Aim of the task: Look through the data below for the line with "def Obligations.PropByNameLooksUp : Prop", and transcribe it exactly together with each line after it up to and including the line with "((∀ e ∈ s.prop, e.name ≠ name) ∨". Give nothing else.

Dataset entries:
/-- R133, R148, for every push, whether it cuts at the cap, cuts at the boundary or accumulates: taken before an enabled
timer event it acts on the buffer and its bytes, arms the timer afresh and so cancels the event, which is then not
enabled; taken after it, the event has flushed the buffer and the push acts on its own bytes alone. Both orders run.
That a timer event placed where it is not enabled is the fault `timerNotEnabled` is the model's choice of log 3. -/
def Obligations.TimerAndPushEitherOrder : Prop :=
  ∀ (s : State) (inst : Byte) (chunk : Bytes) (x : Instance) (c : AsmConfig), Claims.Runs s inst x c →
    1 ≤ c.maxBuf.toNat → 1 ≤ c.idle.toNat → x.timerArmed = true → c.idle.toNat ≤ x.idleElapsed.toNat →
      (∃ t y, exec (.asmPush inst chunk) s = .next t ∧ t.insts[inst.toNat]? = some y ∧
        Claims.AfterPush c x.buf chunk x.out y ∧ exec (.asmIdleFire inst) t = .fault .timerNotEnabled) ∧
      (∃ t y, Claims.execAll [.asmIdleFire inst, .asmPush inst chunk] s = some t ∧ t.insts[inst.toNat]? = some y ∧
        Claims.AfterPush c [] chunk (Claims.emitted x.out x.buf) y)

/-! ## The Codec's units -/

/-- R82: with at most 12 decimal digits, `U_SERIAL_PACK` answers six bytes, byte `k` holding the digit of weight
`10^(2k+1)` in its high nibble and that of weight `10^(2k)` in its low nibble; more than 12 digits are an overflow,
checked first; else a digit above 9 is an invalid digit. Nothing is changed. -/
def Obligations.SerialPackPacksDigits : Prop :=
  ∀ (s : State) (digits : Bytes),
    (Claims.ValidDigits digits →
      ∃ ser : Bytes, exec (.uSerialPack digits) s = .next (Claims.answered s .ok (.bytes ser)) ∧ ser.length = 6 ∧
        ∀ k, k < 6 → (byteAt ser k).toNat =
          16 * Claims.digitOfWeight digits (2 * k + 1) + Claims.digitOfWeight digits (2 * k)) ∧
    (12 < digits.length →
      exec (.uSerialPack digits) s = .next (Claims.answered s (.encError .serialOverflow) (.bytes []))) ∧
    (digits.length ≤ 12 → (∃ d ∈ digits, 9 < d.toNat) →
      exec (.uSerialPack digits) s = .next (Claims.answered s (.encError .invalidDigit) (.bytes [])))

/-- R83: `U_SERIAL_UNPACK` answers the bytes from the last to the first in hexadecimal, leading zero bytes left out, and
changes nothing. -/
def Obligations.SerialUnpackRenders : Prop :=
  ∀ (s : State) (ser : Serial),
    exec (.uSerialUnpack ser) s =
      .next (Claims.answered s .ok
        (.str (((([ser.s5, ser.s4, ser.s3, ser.s2, ser.s1, ser.s0] : Bytes).dropWhile (· == 0)).map hex2).flatten)))

/-- R83: unpacking a packed serial number gives its digits back exactly when their number is even and they do not begin
with two zeros. -/
def Obligations.SerialRoundTripExactlyWhenEven : Prop :=
  ∀ (digits : Bytes) (ser : Serial), serialPack digits = .ok ser →
    (serialUnpack ser = Claims.digitChars digits ↔ digits.length % 2 = 0 ∧ ¬ ([0, 0] : Bytes) <+: digits)

/-- R96: packing the digits of an unpacked field gives the field back, for every field of BCD bytes. -/
def Obligations.SerialFieldRoundTrip : Prop :=
  ∀ ser : Serial, (∀ b ∈ ser.toList, Claims.IsBcd b) →
    ∃ digits, serialUnpack ser = Claims.digitChars digits ∧ serialPack digits = .ok ser

/-- R84, R85: the bias is added and removed modulo 256, and nothing is changed. -/
def Obligations.BiasUnitsWrap : Prop :=
  ∀ (s : State) (b : Byte),
    (∃ r : Byte, exec (.uBiasAdd b) s = .next (Claims.answered s .ok (.byte r)) ∧ r.toNat = (b.toNat + 0x33) % 256) ∧
    (∃ r : Byte, exec (.uBiasSub b) s = .next (Claims.answered s .ok (.byte r)) ∧ r.toNat = (b.toNat + 0xCD) % 256)

/-- R94: removing the bias undoes adding it and the other way round, and the checksum of a concatenation is the sum of
the checksums modulo 256. -/
def Obligations.ByteArithmeticLaws : Prop :=
  (∀ b : Byte, biasSub (biasAdd b) = b ∧ biasAdd (biasSub b) = b) ∧
  ∀ s t : Bytes, (checksum (s ++ t)).toNat = ((checksum s).toNat + (checksum t).toNat) % 256

/-- R86: `U_CHECKSUM_GEN` answers the sum of the bytes modulo 256 and changes nothing. -/
def Obligations.ChecksumGenSums : Prop :=
  ∀ (s : State) (data : Bytes), ∃ cs : Byte,
    exec (.uChecksumGen data) s = .next (Claims.answered s .ok (.byte cs)) ∧ cs.toNat = Claims.byteSum data % 256

/-- R87: `U_CHECKSUM_VERIFY` answers 1 exactly when the sum of the bytes modulo 256 is the byte given; changing any one
byte of the data to another value turns a 1 into a 0. Nothing is changed. -/
def Obligations.ChecksumVerifyDetectsOneByte : Prop :=
  ∀ (s : State) (data : Bytes) (cs : Byte),
    (∃ r : Bool, exec (.uChecksumVerify data cs) s = .next (Claims.answered s .ok (.bit r)) ∧
      (r = true ↔ Claims.byteSum data % 256 = cs.toNat)) ∧
    (Claims.byteSum data % 256 = cs.toNat → ∀ (i : Nat) (v : Byte), i < data.length → byteAt data i ≠ v →
      exec (.uChecksumVerify (data.set i v) cs) s = .next (Claims.answered s .ok (.bit false)))

/-- R88: in a legal table, `U_PROP_BY_NAME` answers the code of the entry with that name, and unknown property where
there is none, "" and "errCode" among them. Nothing is changed. -/
def Obligations.PropByNameLooksUp : Prop :=
  ∀ (s : State) (name : Str), TableLegal s.prop →
    (∀ e ∈ s.prop, e.name = name →
      exec (.uPropByName name) s =
        .next (Claims.answered s .ok (.bytes [e.code.b0, e.code.b1, e.code.b2, e.code.b3]))) ∧
    ((∀ e ∈ s.prop, e.name ≠ name) ∨ name = [] ∨ name = [0x65, 0x72, 0x72, 0x43, 0x6F, 0x64, 0x65] →
      exec (.uPropByName name) s = .next (Claims.answered s (.encError .unknownProperty) .none))

/-- R89: in a legal table, `U_PROP_BY_CODE` answers the name and the scale of the entry with that code, and nothing found
where there is none. Nothing is changed. -/
def Obligations.PropByCodeLooksUp : Prop :=
  ∀ (s : State) (code : Code), TableLegal s.prop →
    (∀ e ∈ s.prop, e.code = code →
      exec (.uPropByCode code) s = .next (Claims.answered s .ok (.lookup (some (e.name, Claims.scale e))))) ∧
    ((∀ e ∈ s.prop, e.code ≠ code) →
      exec (.uPropByCode code) s = .next (Claims.answered s .ok (.lookup none)))

/-- R90: `U_PAIR_VALUE` answers 10 times the high nibble plus the low one when both are decimal digits, and the OPEN
weight `NONBCD_PAIR` otherwise, whatever it is (log 7). Nothing is changed. -/
def Obligations.PairValueWeights : Prop :=
  ∀ (s : State) (b : Byte),
    (Claims.IsBcd b →
      exec (.uPairValue b) s = .next (Claims.answered s .ok (.nat (10 * (b.toNat / 16) + b.toNat % 16)))) ∧
    (¬ Claims.IsBcd b → exec (.uPairValue b) s = .next (Claims.answered s .ok (.nat (Config.nonBcdPair b))))

/-- R91: `U_BCD_VALUE` answers the exact sum of `PAIR(v[i]) × 100^i`; for all-BCD bytes it is below `100^len`. Nothing is
changed. -/
def Obligations.BcdValueSums : Prop :=
  ∀ (s : State) (v : Bytes),
    exec (.uBcdValue v) s =
      .next (Claims.answered s .ok (.nat (∑ i ∈ Finset.range v.length, pairValue (byteAt v i) * 100 ^ i))) ∧
    ((∀ b ∈ v, Claims.IsBcd b) → bcdValue v < 100 ^ v.length)

/-- R95: `BCD_VALUE` is injective on all-BCD sequences of one length, and trailing zero pairs add nothing. -/
def Obligations.BcdValueInjective : Prop :=
  (∀ v w : Bytes, (∀ b ∈ v, Claims.IsBcd b) → (∀ b ∈ w, Claims.IsBcd b) → v.length = w.length →
    bcdValue v = bcdValue w → v = w) ∧
  ∀ (v : Bytes) (n : Nat), bcdValue (v ++ List.replicate n 0) = bcdValue v

/-- R92, R61: in a legal table, `U_SCALE` answers the exact product of the little-endian raw integer and the scale of the
entry with that name, and unknown property where there is none. Nothing is changed. -/
def Obligations.ScaleIsExact : Prop :=
  ∀ (s : State) (raw : Bytes) (name : Str), TableLegal s.prop →
    (∀ e ∈ s.prop, e.name = name →
      exec (.uScale raw name) s =
        .next (Claims.answered s .ok
          (.rat (((∑ i ∈ Finset.range raw.length, (byteAt raw i).toNat * 256 ^ i : Nat) : Rat) * Claims.scale e)))) ∧
    ((∀ e ∈ s.prop, e.name ≠ name) →
      exec (.uScale raw name) s = .next (Claims.answered s (.encError .unknownProperty) .none))

/-- R10, R93: `U_HEX2` answers the two lower-case hexadecimal digits of the byte, the high nibble's first. Nothing is
changed. -/
def Obligations.Hex2RendersByte : Prop :=
  ∀ (s : State) (b : Byte), ∀ digits : Str,
    digits = Str.ofChars ['0', '1', '2', '3', '4', '5', '6', '7', '8', '9', 'a', 'b', 'c', 'd', 'e', 'f'] →
      exec (.uHex2 b) s =
        .next (Claims.answered s .ok (.str [byteAt digits (b.toNat / 16), byteAt digits (b.toNat % 16)]))

/-! ## Encoding a request frame -/

/-- R51, R100, R102, R103: with valid digits and a name of the table, `CODEC_ENCODE` answers the 20 bytes of the layout,
whatever the command byte, and changes nothing. -/
def Obligations.EncodeBuildsRequestFrame : Prop :=
  ∀ (s : State) (digits : Bytes) (cmd : Byte) (e : PropEntry), TableLegal s.prop → e ∈ s.prop →
    Claims.ValidDigits digits →
      ∃ f : Bytes, exec (.codecEncode digits cmd e.name) s = .next (Claims.answered s .ok (.bytes f)) ∧
        f.length = 20 ∧ f.take 4 = [0xFE, 0xFE, 0xFE, 0xFE] ∧ byteAt f 4 = 0x68 ∧
        (∀ k, k < 6 → (byteAt f (5 + k)).toNat =
          16 * Claims.digitOfWeight digits (2 * k + 1) + Claims.digitOfWeight digits (2 * k)) ∧
        byteAt f 11 = 0x68 ∧ byteAt f 12 = cmd ∧ byteAt f 13 = 0x04 ∧
        slice f 14 18 = [e.code.b3 + 0x33, e.code.b2 + 0x33, e.code.b1 + 0x33, e.code.b0 + 0x33] ∧
        (byteAt f 18).toNat = Claims.byteSum (slice f 4 18) % 256 ∧ byteAt f 19 = 0x16

/-- R100, R128, R130, R131: a failed encode answers its error with the empty byte sequence and appends one `DIAG` record
of that error: overflow first, then an invalid digit, then an unknown property. -/
def Obligations.EncodeFailuresInOrder : Prop :=
  ∀ (s : State) (digits : Bytes) (cmd : Byte) (name : Str) (e : EncError),
    ((12 < digits.length ∧ e = .serialOverflow) ∨
      (digits.length ≤ 12 ∧ (∃ d ∈ digits, 9 < d.toNat) ∧ e = .invalidDigit) ∨
      (Claims.ValidDigits digits ∧ (∀ x ∈ s.prop, x.name ≠ name) ∧ e = .unknownProperty)) →
      exec (.codecEncode digits cmd name) s =
        .next { s with diag := s.diag ++ [⟨e⟩], responses := s.responses ++ [⟨.encError e, .bytes []⟩] }

/-! ## Decoding a frame -/

/-- R105, R120, R129: `CODEC_DECODE` answers OK with a record for every byte sequence and changes nothing; the record's
fields go with its kind as the table of R129 says, with the value it gives: the scaled value of a located response for
kind `ok`, the text of the byte three before the terminator for an error response. -/
def Obligations.DecodeAlwaysAnswersRecord : Prop :=
  ∀ (s : State) (f : Bytes), ∃ r : DecodeResult,
    exec (.codecDecode f) s = .next (Claims.answered s .ok (.decoded r)) ∧
    match r.kind with
    | .ok =>
      r.sub = none ∧ r.status = true ∧ ∃ start div stop len e, Claims.Dispatched f start div stop ∧ e ∈ s.prop ∧
        Claims.ResponseOf f div stop len e ∧ r.propertyName = e.name ∧ r.value = .num (Claims.readValue f div len e)
    | .checksumMismatch => r = Claims.mismatch
    | .structural => ∃ sub, r = Claims.structural sub
    | .unknownCommand =>
      r.sub = none ∧ r.status = false ∧ r.propertyName = Str.errCode ∧ r.value = .text (Str.ofChars ['-', '1'])
    | .unknownProperty => r.sub = none ∧ r.status = false ∧ r.propertyName = [] ∧ r.value = .num 0
    | .errorResponse =>
      r.sub = none ∧ r.status = false ∧ r.propertyName = Str.errCode ∧
        ∃ start div stop, Claims.Dispatched f start div stop ∧ r.value = .text (hex2 (byteAt f (stop - 3)))

/-- R106, R107, R130: no divider, one divider, no terminator, a terminator before or right after the first divider, in
this order, each with its structural result. -/
def Obligations.DecodeLocates : Prop :=
  ∀ (s : State) (f : Bytes) (sub : Structural),
    ((0x68 ∉ f ∧ sub = .noDivider) ∨
      (List.count 0x68 f = 1 ∧ sub = .oneDivider) ∨
      (2 ≤ List.count 0x68 f ∧ 0x16 ∉ f ∧ sub = .noTerminator) ∨
      ((∃ start div stop, Claims.Positions f start div stop ∧ stop ≤ start + 1) ∧ sub = .order)) →
      exec (.codecDecode f) s = .next (Claims.answered s .ok (.decoded (Claims.structural sub)))

/-- R109: a located frame whose sum over `[start, end−1)` modulo 256 is not the byte at `end−1` gives "csCheck Error",
whatever its fields hold. -/
def Obligations.DecodeDetectsMismatch : Prop :=
  ∀ (s : State) (f : Bytes) (start div stop : Nat), Claims.Positions f start div stop → start + 1 < stop →
    ¬ Claims.SumOk f start stop →
      exec (.codecDecode f) s = .next (Claims.answered s .ok (.decoded Claims.mismatch))

/-- R110, R113: with the right checksum, dividers that do not enclose six bytes, a missing command byte, a missing length
byte, a length below 4 and a length that does not end at the checksum each give their structural result. -/
def Obligations.DecodeChecksFields : Prop :=
  ∀ (s : State) (f : Bytes) (start div stop : Nat) (sub : Structural), Claims.Positions f start div stop →
    start + 1 < stop → Claims.SumOk f start stop →
    ((div ≠ start + 7 ∧ sub = .serialField) ∨
      (div = start + 7 ∧ stop ≤ div + 2 ∧ sub = .short) ∨
      (div = start + 7 ∧ div + 2 < stop ∧ (byteAt f (div + 1) = 0x91 ∨ byteAt f (div + 1) = 0xB1) ∧
        ((stop ≤ div + 3 ∧ sub = .short) ∨
          (div + 3 < stop ∧ ((byteAt f (div + 2)).toNat < 4 ∨ div + 3 + (byteAt f (div + 2)).toNat ≠ stop - 1) ∧
            sub = .length)))) →
      exec (.codecDecode f) s = .next (Claims.answered s .ok (.decoded (Claims.structural sub)))

/-- R113 to R115: a response with command code 91 or B1 whose unbiased, reversed code is an entry's and whose length byte
ends at the checksum gives that entry's name and the exact scaled sum of its unbiased value pairs, as `CODEC_DECODE`
and as the wire row of its own command code. -/
def Obligations.DecodeReadResponse : Prop :=
  ∀ (s : State) (f : Bytes) (start div stop len : Nat) (e : PropEntry), TableLegal s.prop → e ∈ s.prop →
    Claims.Dispatched f start div stop → byteAt f (div + 1) = 0x91 ∨ byteAt f (div + 1) = 0xB1 →
    Claims.ResponseOf f div stop len e →
      ∃ r, r = Claims.record .ok f start div true e.name (.num (Claims.readValue f div len e)) ∧
        exec (.codecDecode f) s = .next (Claims.answered s .ok (.decoded r)) ∧
        (byteAt f (div + 1) = 0x91 → exec (.wireReadResponse f) s = .next (Claims.answered s .ok (.decoded r))) ∧
        (byteAt f (div + 1) = 0xB1 → exec (.wireReadResponseMore f) s = .next (Claims.answered s .ok (.decoded r)))

/-- R116: the same response with a code no entry has gives `status` false, an empty name and the number 0. -/
def Obligations.DecodeUnknownProperty : Prop :=
  ∀ (s : State) (f : Bytes) (start div stop len : Nat),
    Claims.Dispatched f start div stop → byteAt f (div + 1) = 0x91 ∨ byteAt f (div + 1) = 0xB1 →
    (byteAt f (div + 2)).toNat = len → 4 ≤ len → div + 3 + len = stop - 1 →
    (∀ e ∈ s.prop,
      slice f (div + 3) (div + 7) ≠ [e.code.b3 + 0x33, e.code.b2 + 0x33, e.code.b1 + 0x33, e.code.b0 + 0x33]) →
      exec (.codecDecode f) s =
        .next (Claims.answered s .ok (.decoded (Claims.record .unknownProperty f start div false [] (.num 0))))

Written solution:
def Obligations.PropByNameLooksUp : Prop :=
  ∀ (s : State) (name : Str), TableLegal s.prop →
    (∀ e ∈ s.prop, e.name = name →
      exec (.uPropByName name) s =
        .next (Claims.answered s .ok (.bytes [e.code.b0, e.code.b1, e.code.b2, e.code.b3]))) ∧
    ((∀ e ∈ s.prop, e.name ≠ name) ∨ name = [] ∨ name = [0x65, 0x72, 0x72, 0x43, 0x6F, 0x64, 0x65] →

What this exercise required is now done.